Этот тотальный человек, от которого неотделимы деструктивные страсти, получил свой эстетический статус в том, что наши современники назвали трагическим миром и что Гельдерлин, Ницше и Буркхардт признавали высшей точкой любой цивилизации.
Он – тотальный субъект, потому что признает полностью (смиренно, как сказали бы мы, если бы это слово не звучало по-христиански) свою двуликую натуру, креативную и деструктивную одновременно. «Я знаю, что я сделаю, но сильней моей воли страсть, причина величайших бед для людей» («Медея», 1078–1080).
Глубина размышлений трагической мысли о зле расчистила землю для посева и быстрого расцвета христианства в последующие века. Трагическая маска, которую надевало на себя уже описанное демоническое зло, была потом сдана в археологический музей. Христианство нашло смысл жизни в превосходстве добра над злом, а не в том, чтобы включать зло в единое целое, и возвело в истину устойчивые категории добра и зла, ясные и четко различимые, отвергнув судьбу, которая ввергала человека в амбивалентность. Это бескомпромиссное различение не было полностью христианским новшеством: оно было свойственно уже иудаизму, у которого его унаследовало христианство и которое обсуждалось в философии, а именно Платоном. Но оно оставалось истиной для избранных или для интеллектуалов, и только с приходом христианства становится истиной для всех слоев населения и для всего западного мира.
Итак, трагический человек, который знает и принимает свою деструктивность, уступает место идеалу – человеку добра. Целостный человек – человеку ясных категорий. Судьба – свободной воле.
Здесь нам не следует уповать на то, что этот процесс является эволюцией морали. Обратимся к другой проблеме.

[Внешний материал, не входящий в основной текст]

-- ==== Sys2Proof/Machine/Proc.lean ====
section
/-!
DEFINITION. Procedures of the Foreman (R382, R383): the steps of mode changes (R422), LINE_OUT and LINE_IN
(R411, R412), calibrations (R415), patches (R408 to R410), reels (R399, R405), emitter swaps (R413) and
migrations (R414). A step runs in parts; part 0 begins it.
-/
namespace Sys2Proof.Machine

-- ---- failure reasons (R383) ----------------------------------------------------------------------------

/-- MODE. -/
def whyMode : Nat := 0x01
/-- STATE. -/
def whyState : Nat := 0x02
/-- CONFLICT. -/
def whyConflict : Nat := 0x03
/-- INTERLOCK. -/
def whyInterlock : Nat := 0x04
/-- SIGNATURE. -/
def whySignature : Nat := 0x05
/-- KEY. -/
def whyKey : Nat := 0x06
/-- ROLLBACK. -/
def whyRollback : Nat := 0x07
/-- IMAGE. -/
def whyImage : Nat := 0x08
/-- REGION. -/
def whyRegion : Nat := 0x09
/-- REFUSED, with the page in ARG[19:8]. -/
def whyRefused (p : Nat) : Nat := 0x0A + 2 ^ 8 * p
/-- NO_CAL. -/
def whyNoCal : Nat := 0x0B
/-- REEL, with the check in ARG[15:8]. -/
def whyReel (check : Nat) : Nat := 0x0C + 2 ^ 8 * check
/-- TIMEOUT, with the step in ARG[15:8]. -/
def whyTimeout (step : Nat) : Nat := 0x0D + 2 ^ 8 * step
/-- MEMX, with CMD_RESULT in ARG[15:8]. -/
def whyMemx (result : Nat) : Nat := 0x0E + 2 ^ 8 * result

-- ---- the open procedures -----------------------------------------------------------------------------------

/-- The Foreman's state changed. -/
def Dev.onFm (d : Dev) (f : FmSt → FmSt) : Dev := { d with fm := f d.fm }

/-- The line a page belongs to, where it serves one. -/
def lineOfPage (p : Nat) : Option Line :=
  match pageOf p with
  | none => none
  | some pg =>
    match pg.block with
    | .shot | .syn | .emit | .canary | .lane | .raml | .trim | .chan | .phase | .gauge | .pfilt | .zone | .trig
    | .capt | .raman | .reel => some pg.line
    | .dev | .foreman | .journal | .trouble | .hk | .pfe | .tiu | .tally | .pwr | .ddr | .memx | .sram | .dma
    | .codec | .pcie | .eth | .ptp | .sahf | .spis | .legacy | .i2cm | .aon => none

/-- What a command holds while its procedure is open (R382): 0 line A, 1 line B, 2 the patch banks, 3 the
reel, 4 DRAM. -/
def holds (code arg : Nat) : List Nat :=
  match code with
  | 0x0101 => [0, 1]
  | 0x0102 => [arg]
  | 0x0103 => [arg]
  | 0x0110 => match lineOfPage arg with
    | some x => [x.idx]
    | none => []
  | 0x0130 => [2]
  | 0x0131 => [2]
  | 0x0132 => [2]
  | 0x0133 => [2]
  | 0x0140 => [3]
  | 0x0142 => [3, 0, 1]
  | 0x0150 => [arg % 2]
  | 0x0151 => [arg % 2]
  | 0x0160 => [4]
  | _ => []

/-- Whether an open procedure holds what a command needs (CONFLICT). -/
def conflict (d : Dev) (code arg : Nat) : Bool :=
  d.fm.procs.any fun p => (holds p.code p.arg).any fun r => (holds code arg).contains r

/-- An open procedure replaced. -/
def setProc (d : Dev) (i : Nat) (p : Proc) : Dev := d.onFm fun f => { f with procs := f.procs.set i p }

/-- How a part of a step ends: it waits, the next part follows, the step is complete, the procedure fails. -/
inductive Verdict where
  | wait
  | next
  | fin
  | fail (arg : Nat)
deriving DecidableEq, Repr

/-- A part's outcome. -/
abbrev PartEnd := Dev × Proc × Verdict

/-- The Foreman arms pages; the procedure waits for their applies. -/
def armFor (d : Dev) (p : Proc) (pages : List Nat) : Dev × Proc :=
  pages.foldl (fun r g =>
    if r.1.pageOn g then
      (armPage (linkCode .foreman) 0 r.1 g, { r.2 with waits := r.2.waits ++ [(g, r.1.count g 2)] })
    else r) (d, p)

/-- The applies a procedure waits for: a refusal fails it with REFUSED (R397), an armed page keeps it
waiting, `after` follows when all have applied. -/
def applied (d : Dev) (p : Proc) (after : Verdict) : PartEnd :=
  match p.waits.find? fun w => d.pageOn w.1 && d.count w.1 2 != w.2 with
  | some w => (d, p, .fail (whyRefused w.1))
  | none =>
    if p.waits.any fun w => (d.armedAs w.1).isSome then (d, p, .wait)
    else (d, { p with waits := [] }, after)

/-- CTRL.EN of pages written to their shadows, where the domain is on. -/
def setEns (d : Dev) (pages : List Nat) (b : Bool) : Dev :=
  pages.foldl (fun d g => if d.pageOn g then setEnShadow d g b else d) d

/-- The sensing pages that LINE_OUT disables in its step 4. -/
def sensePages (x : Line) : List Nat :=
  [pgChan x, pgPhase x, pgGauge x, pgPfilt x, pgZone x, pgTrig x, pgCapt x]

/-- The page of a number. -/
def onPage (p : Nat) (f : Page → Dev → Dev) (d : Dev) : Dev :=
  match pageOf p with
  | some pg => f pg d
  | none => d

/-- A page saved by number. -/
def saveNum (d : Dev) (p : Nat) : Dev := onPage p (fun pg d => savePage d pg) d

/-- The lines in service. -/
def linesIn (d : Dev) : List Line := [Line.a, Line.b].filter fun x => !d.pwr.outs.getD x.idx false

-- ---- quieting a line (R411, steps 1 to 4) --------------------------------------------------------------------

/-- Step 1: SHOT CTRL.EN = 0. -/
def quiet1 (x : Line) (r : Dev × Proc) : Dev × Proc := armFor (setEns r.1 [pgShot x] false) r.2 [pgShot x]

/-- Step 2: SHOT.TCLEAR_MAX after the last gate edge. -/
def quiet2 (x : Line) (d : Dev) : Dev :=
  match (d.line x).shot.lastEdge with
  | some t => if d.domainOn 10 then d.advanceTo (t + liv d.regs (pgShot x) SHOT.TCLEAR_MAX) else d
  | none => d

/-- Step 3: CANARY and RAMAN CTRL.EN = 0, the EMIT set-points ON = 0. -/
def quiet3 (x : Line) (r : Dev × Proc) : Dev × Proc :=
  let d := setEns r.1 [pgCanary x, pgRaman x] false
  let d := if d.pageOn (pgEmit x) then
      (List.range 4).foldl (fun d e => d.setLiv (pgEmit x) (EMIT.SETPT.ON e) 0) d
    else d
  armFor d r.2 [pgEmit x, pgCanary x, pgRaman x]

/-- Step 4: the sensing pages CTRL.EN = 0; a recording of the line ends DISABLED. -/
def quiet4 (x : Line) (r : Dev × Proc) : Dev × Proc :=
  armFor (endReel (setEns r.1 (sensePages x) false) x 6) r.2 (sensePages x)

/-- A part that only does something, and the next part follows. -/
def goes (r : Dev × Proc) : PartEnd := (r.1, r.2, .next)

-- ---- LINE_OUT and LINE_IN (R411, R412) ------------------------------------------------------------------------

/-- A line's in-service bit, with the MODE entry where there is one. -/
def setOut (d : Dev) (x : Line) (b : Bool) : Dev :=
  { d with pwr := { d.pwr with outs := d.pwr.outs.set x.idx b } }

/-- The ACQ domain of a line. -/
def acqOf (x : Line) : Nat := 5 + x.idx

/-- A part that reads or writes the save region: the procedure ends FAILED with REGION where the region is not
initialised (R465). -/
def withSave (d : Dev) (p : Proc) (f : Dev → PartEnd) : PartEnd := if saveReady d then f d else (d, p, .fail whyRegion)

/-- The steps of LINE_OUT. DEDUCED: log entry 92. -/
def lineOutPart (n : Nat) (x : Line) (d : Dev) (p : Proc) : PartEnd :=
  match n, p.part with
  | 1, 0 => goes (quiet1 x (d, p))
  | 2, 0 => (d, p, .next)
  | 2, _ => (quiet2 x d, p, .fin)
  | 3, 0 => withSave d p fun d => goes (quiet3 x (saveNum d (pgEmit x), p))
  | 4, 0 => goes (quiet4 x (d, p))
  | 5, 0 => (d, p, .next)
  | 5, _ => withSave d p fun d => (saveNum (saveNum d (pgLane x)) (pgTrim x), p, .fin)
  | 6, 0 => (d, p, .next)
  | 6, _ =>
    let d := setOut (domainDown d (acqOf x)) x true
    (modeEntry d p.link d.pwr.mode d.pwr.mode 0, p, .fin)
  | _, _ => applied d p .fin

/-- Pages written back from the save region and armed; the first bad record is kept in `mark` (R404). -/
def loadFor (d : Dev) (p : Proc) (v : SavedView) (pages : List Nat) : Dev × Proc :=
  pages.foldl (fun r g =>
    match pageOf g with
    | none => r
    | some pg =>
      if !r.1.pageOn g then r
      else
        let c := r.1.count g 2
        let t := loadPage r.1 pg v 0 p.ecc
        let q := if t.2 || r.2.mark != 0 then r.2 else { r.2 with mark := g }
        (t.1, if (t.1.armedAs g).isSome then { q with waits := q.waits ++ [(g, c)] } else q)) (d, p)

/-- The record of a page in the save region, where a good one stands; whether a line of it is bad. -/
def savedRecord (d : Dev) (p : Nat) (faults : List (Nat × Ecc)) : Dev × Option (List Byte) × Bool :=
  if !saveReady d then (d, none, false)
  else
    let r := d.memReadWith (saveAddr d p) 2064 faults
    if r.2.1 != .ok then (r.1, none, true)
    else if numAt r.2.2.2 0 4 = p ∧ numAt r.2.2.2 4 4 = 1024 then (r.1, some r.2.2.2, false)
    else (r.1, none, false)

/-- The EMIT set-points, ON bits included, written back from the save region. -/
def restoreSetpts (x : Line) (r : Dev × Proc) : Dev × Proc :=
  let t := savedRecord r.1 (pgEmit x) r.2.ecc
  match t.2.1 with
  | none => (t.1, if t.2.2 && r.2.mark == 0 then { r.2 with mark := pgEmit x } else r.2)
  | some b => ({ t.1 with regs := putWords t.1.regs (pageBase (pgEmit x) + 0x100) (leWords (sliceOf b 16 16)) }, r.2)

/-- Whether the saved record of a page has CTRL.EN. -/
def savedEn (d : Dev) (p : Nat) (faults : List (Nat × Ecc)) : Bool :=
  match (savedRecord d p faults).2.1 with
  | some b => bitOf (numAt b 12 4) 0
  | none => false

/-- SHOT of a line as a mode asks (R58): COH_EN = 0 in Survey, RAMAN_CTRL.EN = 0 in Listen.
DEDUCED: log entry 93. -/
def modeShot (m : Nat) (x : Line) (r : Dev × Proc) : Dev × Proc :=
  let put (f : Fld) : Dev × Proc :=
    let armed := (r.1.armedAs (pgShot x)).isSome && liv r.1.regs (pgShot x) f != 0
    if !r.1.pageOn (pgShot x) || (act r.1.regs (pgShot x) f == 0 && !armed) then r
    else armFor (r.1.setLiv (pgShot x) f 0) r.2 [pgShot x]
  if m = 3 then put SHOT.ROUND_CTRL.COH_EN else if m = 4 then put SHOT.RAMAN_CTRL.EN else r

/-- The steps of LINE_IN. ACQ comes up where the mode has it on (R421). DEDUCED: log entry 92. -/
def lineInPart (n : Nat) (x : Line) (d : Dev) (p : Proc) : PartEnd :=
  match n, p.part with
  | 1, 0 => (d, p, .next)
  | 1, _ => (if (modeDomains d.pwr.mode).contains (acqOf x) then domainsUp d [acqOf x] else d, p, .fin)
  | 2, 0 => withSave d p fun d => goes (loadFor d p .shadow [pgLane x, pgTrim x])
  | 3, 0 =>
    let pages := sensePages x ++ (if (modeDomains d.pwr.mode).contains 8 then [pgRaman x] else [])
    goes (armFor (setEns d pages true) p pages)
  | 3, _ =>
    let r := applied d p .fin
    if r.2.2 = .fin ∧ p.plan.length = 1 then (setOut r.1 x false, r.2) else r
  | 4, 0 => withSave d p fun d =>
    let r := restoreSetpts x (d, p)
    goes (armFor (setEns r.1 [pgCanary x] true) r.2 [pgEmit x, pgCanary x])
  | 5, 0 => goes (modeShot d.pwr.mode x (armFor (setEns d [pgShot x] true) p [pgShot x]))
  | 5, _ =>
    let r := applied d p .fin
    if r.2.2 = .fin then
      let d := setOut r.1 x false
      (modeEntry d p.link d.pwr.mode d.pwr.mode 0, r.2)
    else r
  | _, _ => applied d p .fin

-- ---- mode changes (R58, R420 to R423) ----------------------------------------------------------------------------

/-- The domains switched on that a mode does not take. -/
def surplus (d : Dev) (m : Nat) : List Nat :=
  switchOrder.filter fun c => d.domainOn c && !(domainsFor d m).contains c

/-- The domains of a mode that are still off. -/
def missing (d : Dev) (m : Nat) : List Nat := (domainsFor d m).filter fun c => !d.domainOn c

/-- A list of domains as bits. DEDUCED: log entry 10. -/
def domainBits (l : List Nat) : Nat := (l.map (2 ^ ·)).sum

/-- The pages of a list of domains. -/
def pagesOf (l : List Nat) : List Nat := (directory.filter fun pg => l.contains pg.domain).map (·.num)

/-- The shadows of a line's launch pages as they were saved: EMIT's set-points, CANARY's and SHOT's EN. -/
def restoreLaunch (x : Line) (r : Dev × Proc) : Dev × Proc :=
  if !saveReady r.1 || !r.1.domainOn 10 then r
  else
    let r := restoreSetpts x r
    let d := setEnShadow r.1 (pgCanary x) (savedEn r.1 (pgCanary x) r.2.ecc)
    let d := setEnShadow d (pgShot x) (savedEn d (pgShot x) r.2.ecc)
    armFor d r.2 [pgEmit x, pgCanary x, pgShot x]

/-- The saved configuration of a replay written back (R405). -/
def leaveReplay (r : Dev × Proc) : Dev × Proc :=
  if r.1.pwr.mode = 6 then loadFor r.1 r.2 .active (imagePages.map (·.num)) else r

/-- The lanes' clock locks 450 µs after its start (R429). -/
def lockLanes (d : Dev) : Dev :=
  let d := { d with pll := { locked := true, since := d.clk.tick } }
  let d := if d.domainOn 5 then d.setStatus (pgLane .a) 20 true else d
  if d.domainOn 6 then d.setStatus (pgLane .b) 20 true else d

/-- Up 1→2: the rails, then the domains, then lane lock (its tick in `arg2`) and DRAM training. -/
def up12Part (d : Dev) (p : Proc) : PartEnd :=
  match p.part with
  | 0 =>
    let p := { p with arg2 := d.clk.tick + 281250 }
    if d.aonSt.rails.getD 5 false && d.aonSt.goal.isNone then (d, p, .next) else (startRails d 4 5, p, .next)
  | 1 =>
    if d.aonSt.goal.isSome then (d, p, .wait)
    else (domainsUp (hostReduced d false) [2, 3, 4, 10], { p with since := d.clk.tick }, .next)
  | _ =>
    if d.mem.retrain.any (·.isSome) then (d, p, .wait)
    else if d.pll.locked then (d, p, .fin)
    else if d.pins.refPresent then (lockLanes (d.advanceTo p.arg2), p, .fin)
    else (d, p, .wait)

/-- Up 2→3. -/
def up23Part (m : Nat) (d : Dev) (p : Proc) : PartEnd :=
  match p.part with
  | 0 => (d, { p with arg2 := domainBits (missing d m) }, .next)
  | 1 =>
    let d := domainsUp d (missing d m)
    goes (loadFor d p .shadow (pagesOf ((List.range 12).filter (bitOf p.arg2))))
  | 2 => applied d p .next
  | 3 => goes ((linesIn d).foldl (fun r x => modeShot m x (restoreLaunch x r)) (d, p))
  | _ => applied d p .fin

/-- Down 3→2. The pages are saved as they stand before the lines go quiet. -/
def down32Part (d : Dev) (p : Proc) : PartEnd :=
  match p.part with
  | 0 => (d, p, .next)
  | 1 => goes (leaveReplay (d, p))
  | 2 => applied d p .next
  | 3 =>
    let pages := pagesOf (surplus d 2 ++ [10])
    goes ((linesIn d).foldl (fun r x => quiet1 x r) (pages.foldl saveNum d, p))
  | 4 => applied d p .next
  | 5 =>
    let d := (linesIn d).foldl (fun d x => quiet2 x d) d
    goes ((linesIn d).foldl (fun r x => quiet3 x r) (d, p))
  | 6 => applied d p .next
  | 7 => goes ((linesIn d).foldl (fun r x => quiet4 x r) (d, p))
  | 8 => applied d p .next
  | _ => (domainsDown (closeReel .b (closeReel .a d)) (surplus d 2), p, .fin)

/-- Down 2→1: MEM goes off with its ranks in self-refresh, its contents are lost (R423). -/
def down21 (d : Dev) : Dev :=
  let d := hostReduced (domainsDown d (surplus d 1)) true
  railsDown { d with pll := {} } 4

/-- A change between two modes of level 3. DEDUCED: log entry 93. -/
def acrossPart (m : Nat) (d : Dev) (p : Proc) : PartEnd :=
  match p.part with
  | 0 => (d, p, .next)
  | 1 => goes (leaveReplay (d, p))
  | 2 => applied d p .next
  | 3 => goes ((linesIn d).foldl (fun r x => modeShot m x r) (domainsUp d (missing d m), p))
  | 4 => applied d p .next
  | _ =>
    let d := if reelMode m then d else closeReel .b (closeReel .a (endReels d 5))
    (domainsDown d (surplus d m), p, .fin)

Нас действительно интересует другая сторона. В театре, когда зрители концентрируют все больше внимание на сцене, менее видимой становится противоположная стена. Так и человек, порожденный христианской революцией, а затем революцией просветительской, а затем и научной (в отличие от трагического человека, который был совокупностью полутонов), все более точно и однозначно решает, что есть добро, и старается по возможности соответствовать этому.
Первая опасность – это потеря эстетическая. Подумаем о сложности архаической поэмы, такой, как «Илиада». Троянцы ничем не отличаются от греков: как те, так и другие – сложные человеческие существа, у которых перемешаны добро и зло; более того, любимый герой Гомера – Гектор.
Первый греческий историк, Геродот, имел прозвище philobarbaros9, потому что он ставил своих соотечественников и варваров на одну доску. В свою очередь, Эсхил, описывая в одной драме (которая так и называлась «Персы») греко-персидские войны, счел более важным вывести на сцену боль потерпевших поражение варваров, а не триумф греков. По сравнению с поэмами Гомера или с трагедиями Эсхила, шедевр христианской эпики «Песнь о Роланде» кажется удивительно бедным: там сарацины – грубые уродцы, но и христианские паладины, представляющие свет без тени, выглядят плоскими и предсказуемыми.
Более серьезная опасность, однако, – это потеря психологическая, избыточное упрощение, вызванное устранением зла. Постепенно агрессивные, мрачные, хтонические формы божественного были изгнаны из истории и ограничены фольклором. Демонический и деструктивный элемент, который ни одной культуре не удалось уничтожить как потенциал психического (который раньше или позже претворяется в реальное событие; и доказательством тому служит воистину трагическое воплощение марксистской утопии), находится по другую сторону от сцены, во тьме. С ним все труднее познакомиться, он все легче отвергается как видимый символ.
Как учит глубинная психология в целом, мы осуществляем цензуру тех наших качеств, которых больше всего боимся. Однако наиболее деструктивные инстинкты можно отвергнуть, но не уничтожить: мы начинаем замечать их в других как опасные качества. Недоверие, антипатия и необъяснимая ненависть – вот последние кольца деструктивной цепи, состоящей из устранения, отрицания, раскола, проекции этих качеств на противников. Безостановочный прогресс Запада все больше учил думать в ясных и позитивных категориях. Тем самым он вытеснил на обочину категории темные и негативные, и затуманил объемное видение в полутонах, которое давало возможность смотреть также и глазами Другого.